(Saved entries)
────
-- ==== Sys2Proof/Certificates/Slice0/Obligations.lean ====
section
/-!
DEFINITION. The statements for the provers. Each formalises rules of spec/ about what a command or the block does; its docstring
names them. `CanIssue`, `found`, `moved` and the other terms about a thread's instruction are in Sys2Proof/Safety.lean.
-/

namespace Sys2Proof.Claims

open Sys2Proof.Machine

/-- A core instruction before its thread and fields. -/
abbrev Form := Tid → Fld → Instr

/-! ## Forms of the scalar instructions (02 Table 2-6): fields that are legal -/

def ggg0 (f : Fld) : Bool := fieldsOk .g .g .g f && f.imm == 0
def ggzI (f : Fld) : Bool := fieldsOk .g .g .z f
def gg6 (f : Fld) : Bool := fieldsOk .g .g .z f && immBelow f 6
def pgg0 (f : Fld) : Bool := fieldsOk .p .g .g f && f.imm == 0
def pgzI (f : Fld) : Bool := fieldsOk .p .g .z f
def ppp0 (f : Fld) : Bool := fieldsOk .p .p .p f && f.imm == 0
def ggg1 (f : Fld) : Bool := fieldsOk .g .g .g f && immBelow f 1
def ggz1 (f : Fld) : Bool := fieldsOk .g .g .z f && immBelow f 1
def pgg1 (f : Fld) : Bool := fieldsOk .p .g .g f && immBelow f 1

/-- Constructor, opcode and legal fields of the integer, compare and branch rows. -/
def rowsA : List (Form × Nat × (Fld → Bool)) :=
  [(.add, 0x000, ggg0), (.sub, 0x001, ggg0), (.andd, 0x002, ggg0), (.orr, 0x003, ggg0), (.xorr, 0x004, ggg0),
   (.shl, 0x005, ggg0), (.shr, 0x006, ggg0), (.sra, 0x007, ggg0), (.mul, 0x008, ggg0), (.mulh, 0x009, ggg0),
   (.mulhu, 0x00A, ggg0), (.divv, 0x00B, ggg0), (.divu, 0x00C, ggg0), (.remm, 0x00D, ggg0), (.remu, 0x00E, ggg0),
   (.minn, 0x00F, ggg0), (.maxx, 0x010, ggg0), (.minu, 0x011, ggg0), (.maxu, 0x012, ggg0)]

def rowsB : List (Form × Nat × (Fld → Bool)) :=
  [(.addi, 0x020, ggzI), (.andi, 0x022, ggzI), (.ori, 0x023, ggzI), (.xori, 0x024, ggzI), (.shli, 0x025, gg6),
   (.shri, 0x026, gg6), (.srai, 0x027, gg6), (.muli, 0x028, ggzI), (.li, 0x030, fieldsOk .g .z .z),
   (.lih, 0x031, fieldsOk .g .z .z), (.cmpeq, 0x040, pgg0), (.cmpne, 0x041, pgg0), (.cmplt, 0x042, pgg0),
   (.cmple, 0x043, pgg0), (.cmpltu, 0x044, pgg0), (.cmpleu, 0x045, pgg0), (.cmpeqi, 0x048, pgzI), (.cmpnei, 0x049, pgzI),
   (.cmplti, 0x04A, pgzI), (.cmplei, 0x04B, pgzI), (.cmpltui, 0x04C, pgzI), (.cmpleui, 0x04D, pgzI)]

def rowsC : List (Form × Nat × (Fld → Bool)) :=
  [(.pand, 0x050, ppp0), (.por, 0x051, ppp0), (.pxor, 0x052, ppp0), (.pandn, 0x053, ppp0),
   (.pset, 0x054, fun f => fieldsOk .p .g .z f && f.imm == 0), (.pget, 0x055, fun f => fieldsOk .g .p .z f && f.imm == 0),
   (.pseti, 0x056, fun f => fieldsOk .p .z .z f && immBelow f 16), (.br, 0x060, fieldsOk .z .z .z),
   (.jal, 0x061, fieldsOk .g .z .z), (.jalr, 0x062, fieldsOk .g .g .z), (.ldb, 0x080, ggzI), (.ldh, 0x081, ggzI),
   (.ldw, 0x082, ggzI), (.ldd, 0x083, ggzI), (.ldbu, 0x084, ggzI), (.ldhu, 0x085, ggzI), (.ldwu, 0x086, ggzI),
   (.stb, 0x088, fieldsOk .z .g .g), (.sth, 0x089, fieldsOk .z .g .g), (.stw, 0x08A, fieldsOk .z .g .g),
   (.std, 0x08B, fieldsOk .z .g .g)]

def rowsD : List (Form × Nat × (Fld → Bool)) :=
  [(.amoaddW, 0x090, fieldsOk .g .g .g), (.amoaddD, 0x091, fieldsOk .g .g .g), (.amoswapW, 0x092, fieldsOk .g .g .g),
   (.amoswapD, 0x093, fieldsOk .g .g .g), (.casW, 0x094, fieldsOk .g .g .g), (.casD, 0x095, fieldsOk .g .g .g),
   (.fence, 0x0A0, fun f => fieldsOk .z .z .z f && immBelow f 1), (.fadd, 0x0C0, ggg1), (.fsub, 0x0C1, ggg1),
   (.fmul, 0x0C2, ggg1), (.fdiv, 0x0C3, ggg1), (.fsqrt, 0x0C4, ggz1), (.fma, 0x0C5, ggg1), (.fmin, 0x0C6, ggg1),
   (.fmax, 0x0C7, ggg1), (.fcvti, 0x0C8, ggz1), (.fcvtf, 0x0C9, ggz1), (.fcvtw, 0x0CA, ggz1), (.fcmpeq, 0x0D0, pgg1),
   (.fcmplt, 0x0D1, pgg1), (.fcmple, 0x0D2, pgg1), (.fcmpun, 0x0D3, pgg1),
   (.yieldOp, 0x0E3, fun f => fieldsOk .z .z .z f && immBelow f 0), (.brk, 0x0E4, fieldsOk .z .z .z),
   (.doneTask, 0x0E5, fun f => fieldsOk .z .z .z f && immBelow f 0)]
────
* _Your objective_: Taking the entries above, please repeat each one exactly.

* _Task response_:
-- ==== Sys2Proof/Certificates/Slice0/Obligations.lean ====
section
/-!
DEFINITION. The statements for the provers. Each formalises rules of spec/ about what a command or the block does; its docstring
names them. `CanIssue`, `found`, `moved` and the other terms about a thread's instruction are in Sys2Proof/Safety.lean.
-/

namespace Sys2Proof.Claims

open Sys2Proof.Machine

/-- A core instruction before its thread and fields. -/
abbrev Form := Tid → Fld → Instr

/-! ## Forms of the scalar instructions (02 Table 2-6): fields that are legal -/

def ggg0 (f : Fld) : Bool := fieldsOk .g .g .g f && f.imm == 0
def ggzI (f : Fld) : Bool := fieldsOk .g .g .z f
def gg6 (f : Fld) : Bool := fieldsOk .g .g .z f && immBelow f 6
def pgg0 (f : Fld) : Bool := fieldsOk .p .g .g f && f.imm == 0
def pgzI (f : Fld) : Bool := fieldsOk .p .g .z f
def ppp0 (f : Fld) : Bool := fieldsOk .p .p .p f && f.imm == 0
def ggg1 (f : Fld) : Bool := fieldsOk .g .g .g f && immBelow f 1
def ggz1 (f : Fld) : Bool := fieldsOk .g .g .z f && immBelow f 1
def pgg1 (f : Fld) : Bool := fieldsOk .p .g .g f && immBelow f 1

/-- Constructor, opcode and legal fields of the integer, compare and branch rows. -/
def rowsA : List (Form × Nat × (Fld → Bool)) :=
  [(.add, 0x000, ggg0), (.sub, 0x001, ggg0), (.andd, 0x002, ggg0), (.orr, 0x003, ggg0), (.xorr, 0x004, ggg0),
   (.shl, 0x005, ggg0), (.shr, 0x006, ggg0), (.sra, 0x007, ggg0), (.mul, 0x008, ggg0), (.mulh, 0x009, ggg0),
   (.mulhu, 0x00A, ggg0), (.divv, 0x00B, ggg0), (.divu, 0x00C, ggg0), (.remm, 0x00D, ggg0), (.remu, 0x00E, ggg0),
   (.minn, 0x00F, ggg0), (.maxx, 0x010, ggg0), (.minu, 0x011, ggg0), (.maxu, 0x012, ggg0)]

def rowsB : List (Form × Nat × (Fld → Bool)) :=
  [(.addi, 0x020, ggzI), (.andi, 0x022, ggzI), (.ori, 0x023, ggzI), (.xori, 0x024, ggzI), (.shli, 0x025, gg6),
   (.shri, 0x026, gg6), (.srai, 0x027, gg6), (.muli, 0x028, ggzI), (.li, 0x030, fieldsOk .g .z .z),
   (.lih, 0x031, fieldsOk .g .z .z), (.cmpeq, 0x040, pgg0), (.cmpne, 0x041, pgg0), (.cmplt, 0x042, pgg0),
   (.cmple, 0x043, pgg0), (.cmpltu, 0x044, pgg0), (.cmpleu, 0x045, pgg0), (.cmpeqi, 0x048, pgzI), (.cmpnei, 0x049, pgzI),
   (.cmplti, 0x04A, pgzI), (.cmplei, 0x04B, pgzI), (.cmpltui, 0x04C, pgzI), (.cmpleui, 0x04D, pgzI)]

def rowsC : List (Form × Nat × (Fld → Bool)) :=
  [(.pand, 0x050, ppp0), (.por, 0x051, ppp0), (.pxor, 0x052, ppp0), (.pandn, 0x053, ppp0),
   (.pset, 0x054, fun f => fieldsOk .p .g .z f && f.imm == 0), (.pget, 0x055, fun f => fieldsOk .g .p .z f && f.imm == 0),
   (.pseti, 0x056, fun f => fieldsOk .p .z .z f && immBelow f 16), (.br, 0x060, fieldsOk .z .z .z),
   (.jal, 0x061, fieldsOk .g .z .z), (.jalr, 0x062, fieldsOk .g .g .z), (.ldb, 0x080, ggzI), (.ldh, 0x081, ggzI),
   (.ldw, 0x082, ggzI), (.ldd, 0x083, ggzI), (.ldbu, 0x084, ggzI), (.ldhu, 0x085, ggzI), (.ldwu, 0x086, ggzI),
   (.stb, 0x088, fieldsOk .z .g .g), (.sth, 0x089, fieldsOk .z .g .g), (.stw, 0x08A, fieldsOk .z .g .g),
   (.std, 0x08B, fieldsOk .z .g .g)]

def rowsD : List (Form × Nat × (Fld → Bool)) :=
  [(.amoaddW, 0x090, fieldsOk .g .g .g), (.amoaddD, 0x091, fieldsOk .g .g .g), (.amoswapW, 0x092, fieldsOk .g .g .g),
   (.amoswapD, 0x093, fieldsOk .g .g .g), (.casW, 0x094, fieldsOk .g .g .g), (.casD, 0x095, fieldsOk .g .g .g),
   (.fence, 0x0A0, fun f => fieldsOk .z .z .z f && immBelow f 1), (.fadd, 0x0C0, ggg1), (.fsub, 0x0C1, ggg1),
   (.fmul, 0x0C2, ggg1), (.fdiv, 0x0C3, ggg1), (.fsqrt, 0x0C4, ggz1), (.fma, 0x0C5, ggg1), (.fmin, 0x0C6, ggg1),
   (.fmax, 0x0C7, ggg1), (.fcvti, 0x0C8, ggz1), (.fcvtf, 0x0C9, ggz1), (.fcvtw, 0x0CA, ggz1), (.fcmpeq, 0x0D0, pgg1),
   (.fcmplt, 0x0D1, pgg1), (.fcmple, 0x0D2, pgg1), (.fcmpun, 0x0D3, pgg1),
   (.yieldOp, 0x0E3, fun f => fieldsOk .z .z .z f && immBelow f 0), (.brk, 0x0E4, fieldsOk .z .z .z),
   (.doneTask, 0x0E5, fun f => fieldsOk .z .z .z f && immBelow f 0)]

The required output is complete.